• PROBLEM DETAILS
When the word "askedS" appears in a line of the data below, list that line.
##### INFORMATION
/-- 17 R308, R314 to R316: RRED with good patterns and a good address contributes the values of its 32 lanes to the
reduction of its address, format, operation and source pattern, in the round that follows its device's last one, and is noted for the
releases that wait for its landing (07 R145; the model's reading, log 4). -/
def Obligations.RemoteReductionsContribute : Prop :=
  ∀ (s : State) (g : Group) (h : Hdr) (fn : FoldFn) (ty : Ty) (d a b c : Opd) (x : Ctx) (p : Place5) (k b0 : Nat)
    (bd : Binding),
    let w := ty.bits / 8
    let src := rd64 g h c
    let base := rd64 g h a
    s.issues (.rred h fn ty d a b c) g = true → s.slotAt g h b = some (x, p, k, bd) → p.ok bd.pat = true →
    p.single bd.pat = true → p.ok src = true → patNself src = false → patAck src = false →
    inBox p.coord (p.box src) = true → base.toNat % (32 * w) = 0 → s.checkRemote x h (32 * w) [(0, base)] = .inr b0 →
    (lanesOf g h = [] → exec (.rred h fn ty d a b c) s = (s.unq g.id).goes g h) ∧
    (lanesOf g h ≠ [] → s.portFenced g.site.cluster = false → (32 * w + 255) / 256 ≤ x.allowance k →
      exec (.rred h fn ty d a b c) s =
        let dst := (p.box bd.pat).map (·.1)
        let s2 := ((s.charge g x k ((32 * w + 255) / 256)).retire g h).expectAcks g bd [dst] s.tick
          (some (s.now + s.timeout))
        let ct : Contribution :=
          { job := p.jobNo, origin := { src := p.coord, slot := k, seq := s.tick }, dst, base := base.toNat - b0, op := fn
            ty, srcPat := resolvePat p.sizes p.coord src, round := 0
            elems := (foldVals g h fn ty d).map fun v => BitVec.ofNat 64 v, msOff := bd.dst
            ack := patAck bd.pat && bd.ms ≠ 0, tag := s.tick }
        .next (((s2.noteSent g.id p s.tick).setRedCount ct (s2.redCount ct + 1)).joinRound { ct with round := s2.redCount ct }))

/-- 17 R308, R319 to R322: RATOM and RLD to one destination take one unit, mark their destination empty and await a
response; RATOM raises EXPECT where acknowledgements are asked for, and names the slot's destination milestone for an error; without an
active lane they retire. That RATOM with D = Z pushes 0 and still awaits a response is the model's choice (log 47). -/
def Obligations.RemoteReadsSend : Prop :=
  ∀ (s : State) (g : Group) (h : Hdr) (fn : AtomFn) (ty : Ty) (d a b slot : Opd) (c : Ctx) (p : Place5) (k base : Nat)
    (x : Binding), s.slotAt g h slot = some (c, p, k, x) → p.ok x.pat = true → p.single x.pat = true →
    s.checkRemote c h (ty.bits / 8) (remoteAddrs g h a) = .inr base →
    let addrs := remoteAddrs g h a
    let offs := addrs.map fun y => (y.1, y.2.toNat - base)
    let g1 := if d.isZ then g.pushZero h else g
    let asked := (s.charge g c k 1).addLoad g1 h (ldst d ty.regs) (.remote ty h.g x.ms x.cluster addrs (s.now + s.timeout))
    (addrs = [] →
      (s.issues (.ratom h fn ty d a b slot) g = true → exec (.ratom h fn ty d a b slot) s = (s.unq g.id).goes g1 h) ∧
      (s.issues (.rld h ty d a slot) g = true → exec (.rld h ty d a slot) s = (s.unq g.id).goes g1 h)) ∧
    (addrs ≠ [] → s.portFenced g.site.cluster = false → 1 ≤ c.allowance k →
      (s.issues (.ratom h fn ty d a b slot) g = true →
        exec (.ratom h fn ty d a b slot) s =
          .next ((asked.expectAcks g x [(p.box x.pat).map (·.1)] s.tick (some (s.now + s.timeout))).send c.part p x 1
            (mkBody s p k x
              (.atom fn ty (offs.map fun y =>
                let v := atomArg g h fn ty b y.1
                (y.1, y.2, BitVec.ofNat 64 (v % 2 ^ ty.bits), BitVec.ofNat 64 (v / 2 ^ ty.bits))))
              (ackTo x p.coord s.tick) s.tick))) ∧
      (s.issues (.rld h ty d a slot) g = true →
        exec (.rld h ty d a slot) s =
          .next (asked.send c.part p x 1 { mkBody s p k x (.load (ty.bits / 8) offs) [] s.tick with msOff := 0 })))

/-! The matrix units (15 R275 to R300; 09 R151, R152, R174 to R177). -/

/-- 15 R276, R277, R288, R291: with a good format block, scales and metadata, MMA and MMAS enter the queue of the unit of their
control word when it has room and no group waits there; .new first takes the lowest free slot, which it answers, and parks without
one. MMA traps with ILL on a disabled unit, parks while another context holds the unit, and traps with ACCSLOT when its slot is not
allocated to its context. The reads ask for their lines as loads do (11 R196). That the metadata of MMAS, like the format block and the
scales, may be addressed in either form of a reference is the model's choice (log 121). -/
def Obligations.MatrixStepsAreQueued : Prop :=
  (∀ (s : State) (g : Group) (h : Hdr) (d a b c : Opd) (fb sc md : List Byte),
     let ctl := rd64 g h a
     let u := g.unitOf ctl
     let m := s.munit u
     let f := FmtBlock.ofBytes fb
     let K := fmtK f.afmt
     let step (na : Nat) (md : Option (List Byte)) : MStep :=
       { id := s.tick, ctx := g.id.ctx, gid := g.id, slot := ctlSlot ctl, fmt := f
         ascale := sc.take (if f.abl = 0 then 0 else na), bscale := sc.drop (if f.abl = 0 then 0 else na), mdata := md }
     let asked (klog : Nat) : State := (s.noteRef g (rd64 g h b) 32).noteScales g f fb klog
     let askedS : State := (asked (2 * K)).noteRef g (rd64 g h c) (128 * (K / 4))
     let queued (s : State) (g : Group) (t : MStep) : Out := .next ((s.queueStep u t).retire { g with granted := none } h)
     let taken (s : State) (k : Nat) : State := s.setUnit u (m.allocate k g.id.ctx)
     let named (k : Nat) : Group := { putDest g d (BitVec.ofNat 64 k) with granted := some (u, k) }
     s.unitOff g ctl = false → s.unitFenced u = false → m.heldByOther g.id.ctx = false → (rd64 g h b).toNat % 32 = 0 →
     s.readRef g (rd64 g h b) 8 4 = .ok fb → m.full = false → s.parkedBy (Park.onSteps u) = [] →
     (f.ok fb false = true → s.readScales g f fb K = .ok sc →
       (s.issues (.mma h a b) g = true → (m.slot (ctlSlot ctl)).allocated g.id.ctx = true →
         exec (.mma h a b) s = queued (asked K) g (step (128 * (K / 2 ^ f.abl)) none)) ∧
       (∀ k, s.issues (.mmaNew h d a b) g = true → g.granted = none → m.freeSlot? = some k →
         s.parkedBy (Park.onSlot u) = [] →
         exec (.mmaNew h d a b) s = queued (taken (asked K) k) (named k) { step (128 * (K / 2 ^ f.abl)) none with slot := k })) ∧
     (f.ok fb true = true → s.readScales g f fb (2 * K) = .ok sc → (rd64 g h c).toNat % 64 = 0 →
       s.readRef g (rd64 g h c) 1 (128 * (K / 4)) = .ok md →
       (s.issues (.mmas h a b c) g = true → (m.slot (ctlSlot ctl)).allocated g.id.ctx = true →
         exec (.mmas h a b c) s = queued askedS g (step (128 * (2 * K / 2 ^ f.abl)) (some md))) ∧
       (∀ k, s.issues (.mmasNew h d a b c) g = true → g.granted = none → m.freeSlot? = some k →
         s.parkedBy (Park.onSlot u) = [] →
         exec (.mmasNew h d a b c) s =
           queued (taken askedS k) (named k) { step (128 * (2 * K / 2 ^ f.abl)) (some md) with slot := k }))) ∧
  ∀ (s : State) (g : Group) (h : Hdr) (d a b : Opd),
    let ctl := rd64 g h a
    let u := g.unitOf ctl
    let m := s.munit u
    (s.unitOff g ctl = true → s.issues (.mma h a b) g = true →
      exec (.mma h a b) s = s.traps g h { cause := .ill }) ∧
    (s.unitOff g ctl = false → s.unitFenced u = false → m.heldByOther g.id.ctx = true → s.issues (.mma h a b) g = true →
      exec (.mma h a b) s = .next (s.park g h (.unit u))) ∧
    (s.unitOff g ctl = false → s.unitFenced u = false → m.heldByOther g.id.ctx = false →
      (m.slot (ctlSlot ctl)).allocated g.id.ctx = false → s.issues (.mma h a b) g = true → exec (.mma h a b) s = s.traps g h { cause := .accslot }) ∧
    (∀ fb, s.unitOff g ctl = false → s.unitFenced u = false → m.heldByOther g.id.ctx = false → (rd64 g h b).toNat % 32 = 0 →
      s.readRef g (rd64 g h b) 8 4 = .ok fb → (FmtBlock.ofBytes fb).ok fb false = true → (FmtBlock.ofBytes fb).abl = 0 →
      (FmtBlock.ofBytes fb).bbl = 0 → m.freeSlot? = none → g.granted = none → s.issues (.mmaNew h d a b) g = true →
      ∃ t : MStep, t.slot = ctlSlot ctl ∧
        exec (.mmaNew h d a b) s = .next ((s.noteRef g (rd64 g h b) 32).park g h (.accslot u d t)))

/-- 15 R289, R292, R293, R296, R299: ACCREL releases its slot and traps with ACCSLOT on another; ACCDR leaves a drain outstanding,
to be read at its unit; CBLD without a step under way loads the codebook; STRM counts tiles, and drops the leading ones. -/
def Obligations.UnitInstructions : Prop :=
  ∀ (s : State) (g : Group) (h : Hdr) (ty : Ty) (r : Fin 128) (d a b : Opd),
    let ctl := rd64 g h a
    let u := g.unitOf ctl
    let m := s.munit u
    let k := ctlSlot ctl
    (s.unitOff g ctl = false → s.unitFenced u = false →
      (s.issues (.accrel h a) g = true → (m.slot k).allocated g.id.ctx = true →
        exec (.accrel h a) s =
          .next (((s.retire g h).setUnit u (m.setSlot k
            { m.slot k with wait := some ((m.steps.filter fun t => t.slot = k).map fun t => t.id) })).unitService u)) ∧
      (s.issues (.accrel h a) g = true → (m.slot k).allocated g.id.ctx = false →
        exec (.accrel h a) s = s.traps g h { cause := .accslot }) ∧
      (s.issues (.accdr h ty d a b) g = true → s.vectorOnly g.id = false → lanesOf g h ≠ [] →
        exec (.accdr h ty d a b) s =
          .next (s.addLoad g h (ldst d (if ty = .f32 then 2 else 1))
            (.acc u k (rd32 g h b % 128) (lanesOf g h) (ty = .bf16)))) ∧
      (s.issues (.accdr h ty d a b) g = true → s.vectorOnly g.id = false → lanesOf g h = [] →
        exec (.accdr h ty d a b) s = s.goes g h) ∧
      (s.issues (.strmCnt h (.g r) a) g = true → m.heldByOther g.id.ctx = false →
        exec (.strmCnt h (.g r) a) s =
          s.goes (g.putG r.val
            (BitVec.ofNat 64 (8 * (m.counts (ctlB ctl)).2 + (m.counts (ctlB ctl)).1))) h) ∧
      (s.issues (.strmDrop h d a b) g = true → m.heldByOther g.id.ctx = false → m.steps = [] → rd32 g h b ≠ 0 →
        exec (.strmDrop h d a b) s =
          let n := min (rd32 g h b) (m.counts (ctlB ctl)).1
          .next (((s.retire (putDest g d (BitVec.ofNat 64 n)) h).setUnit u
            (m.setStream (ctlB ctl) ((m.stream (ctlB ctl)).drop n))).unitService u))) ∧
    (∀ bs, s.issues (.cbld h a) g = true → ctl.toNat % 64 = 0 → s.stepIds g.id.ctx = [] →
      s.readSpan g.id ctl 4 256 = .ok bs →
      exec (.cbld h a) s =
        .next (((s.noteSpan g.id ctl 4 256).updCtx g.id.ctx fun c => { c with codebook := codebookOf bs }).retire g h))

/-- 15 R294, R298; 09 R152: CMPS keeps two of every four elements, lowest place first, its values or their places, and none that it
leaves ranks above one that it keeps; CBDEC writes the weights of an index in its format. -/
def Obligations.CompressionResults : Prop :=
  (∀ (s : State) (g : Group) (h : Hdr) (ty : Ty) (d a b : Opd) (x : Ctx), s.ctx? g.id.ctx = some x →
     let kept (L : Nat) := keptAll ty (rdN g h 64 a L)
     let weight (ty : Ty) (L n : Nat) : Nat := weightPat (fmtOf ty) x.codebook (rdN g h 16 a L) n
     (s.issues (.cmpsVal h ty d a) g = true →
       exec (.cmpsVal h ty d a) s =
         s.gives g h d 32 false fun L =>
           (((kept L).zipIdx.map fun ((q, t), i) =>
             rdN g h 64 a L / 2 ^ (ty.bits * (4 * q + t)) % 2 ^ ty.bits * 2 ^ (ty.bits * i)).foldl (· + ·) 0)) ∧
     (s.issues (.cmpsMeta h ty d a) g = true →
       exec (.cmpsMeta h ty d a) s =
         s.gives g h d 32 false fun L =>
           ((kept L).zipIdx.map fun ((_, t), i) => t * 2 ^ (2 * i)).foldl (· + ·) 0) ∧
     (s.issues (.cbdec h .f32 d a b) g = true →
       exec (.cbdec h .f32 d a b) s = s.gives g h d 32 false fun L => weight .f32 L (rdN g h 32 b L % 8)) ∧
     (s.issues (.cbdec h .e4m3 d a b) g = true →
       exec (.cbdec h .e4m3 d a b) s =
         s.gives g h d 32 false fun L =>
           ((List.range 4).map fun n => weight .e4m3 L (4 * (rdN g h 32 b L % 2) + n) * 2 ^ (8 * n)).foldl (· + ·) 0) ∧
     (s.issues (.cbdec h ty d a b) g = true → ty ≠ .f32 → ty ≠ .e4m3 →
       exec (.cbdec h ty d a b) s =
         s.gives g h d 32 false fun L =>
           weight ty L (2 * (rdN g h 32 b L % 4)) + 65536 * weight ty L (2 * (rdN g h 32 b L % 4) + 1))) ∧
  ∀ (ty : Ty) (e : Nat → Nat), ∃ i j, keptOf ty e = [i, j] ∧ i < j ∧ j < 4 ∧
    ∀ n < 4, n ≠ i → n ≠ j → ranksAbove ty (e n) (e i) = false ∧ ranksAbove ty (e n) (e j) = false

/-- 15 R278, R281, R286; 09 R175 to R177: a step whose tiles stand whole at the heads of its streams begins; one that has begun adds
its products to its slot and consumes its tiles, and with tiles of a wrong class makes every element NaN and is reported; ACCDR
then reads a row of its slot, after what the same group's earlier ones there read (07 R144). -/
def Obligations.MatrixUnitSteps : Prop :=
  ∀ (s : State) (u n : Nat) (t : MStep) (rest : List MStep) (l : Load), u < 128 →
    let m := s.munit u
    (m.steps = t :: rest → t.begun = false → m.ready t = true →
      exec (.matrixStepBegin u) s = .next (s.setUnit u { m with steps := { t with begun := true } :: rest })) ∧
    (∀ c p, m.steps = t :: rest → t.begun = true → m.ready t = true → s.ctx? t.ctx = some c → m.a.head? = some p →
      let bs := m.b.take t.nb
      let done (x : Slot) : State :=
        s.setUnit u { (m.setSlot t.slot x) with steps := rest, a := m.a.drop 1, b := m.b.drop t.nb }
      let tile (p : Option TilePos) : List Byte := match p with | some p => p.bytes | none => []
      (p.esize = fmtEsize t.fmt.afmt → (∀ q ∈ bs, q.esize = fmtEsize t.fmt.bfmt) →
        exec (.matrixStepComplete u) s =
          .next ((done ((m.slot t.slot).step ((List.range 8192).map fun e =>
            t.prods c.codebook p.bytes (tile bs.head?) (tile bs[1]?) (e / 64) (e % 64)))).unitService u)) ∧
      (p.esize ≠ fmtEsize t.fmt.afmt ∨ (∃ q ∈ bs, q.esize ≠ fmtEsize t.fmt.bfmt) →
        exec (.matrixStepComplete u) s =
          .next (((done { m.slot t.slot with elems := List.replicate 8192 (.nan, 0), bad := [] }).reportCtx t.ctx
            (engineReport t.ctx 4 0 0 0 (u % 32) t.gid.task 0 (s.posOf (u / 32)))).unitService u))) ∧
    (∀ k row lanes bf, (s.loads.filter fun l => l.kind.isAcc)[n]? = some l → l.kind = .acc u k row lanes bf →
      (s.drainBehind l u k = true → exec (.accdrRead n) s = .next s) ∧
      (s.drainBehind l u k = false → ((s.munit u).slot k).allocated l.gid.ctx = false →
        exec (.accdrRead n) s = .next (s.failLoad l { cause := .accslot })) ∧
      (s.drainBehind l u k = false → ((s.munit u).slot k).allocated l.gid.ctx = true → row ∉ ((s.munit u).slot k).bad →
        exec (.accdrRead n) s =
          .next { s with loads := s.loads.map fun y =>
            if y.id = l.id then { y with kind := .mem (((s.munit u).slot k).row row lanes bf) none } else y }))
##########
• EXERCISE RESULT
     let askedS : State := (asked (2 * K)).noteRef g (rd64 g h c) (128 * (K / 4))
         exec (.mmas h a b c) s = queued askedS g (step (128 * (2 * K / 2 ^ f.abl)) (some md))) ∧
           queued (taken askedS k) (named k) { step (128 * (2 * K / 2 ^ f.abl)) (some md) with slot := k }))) ∧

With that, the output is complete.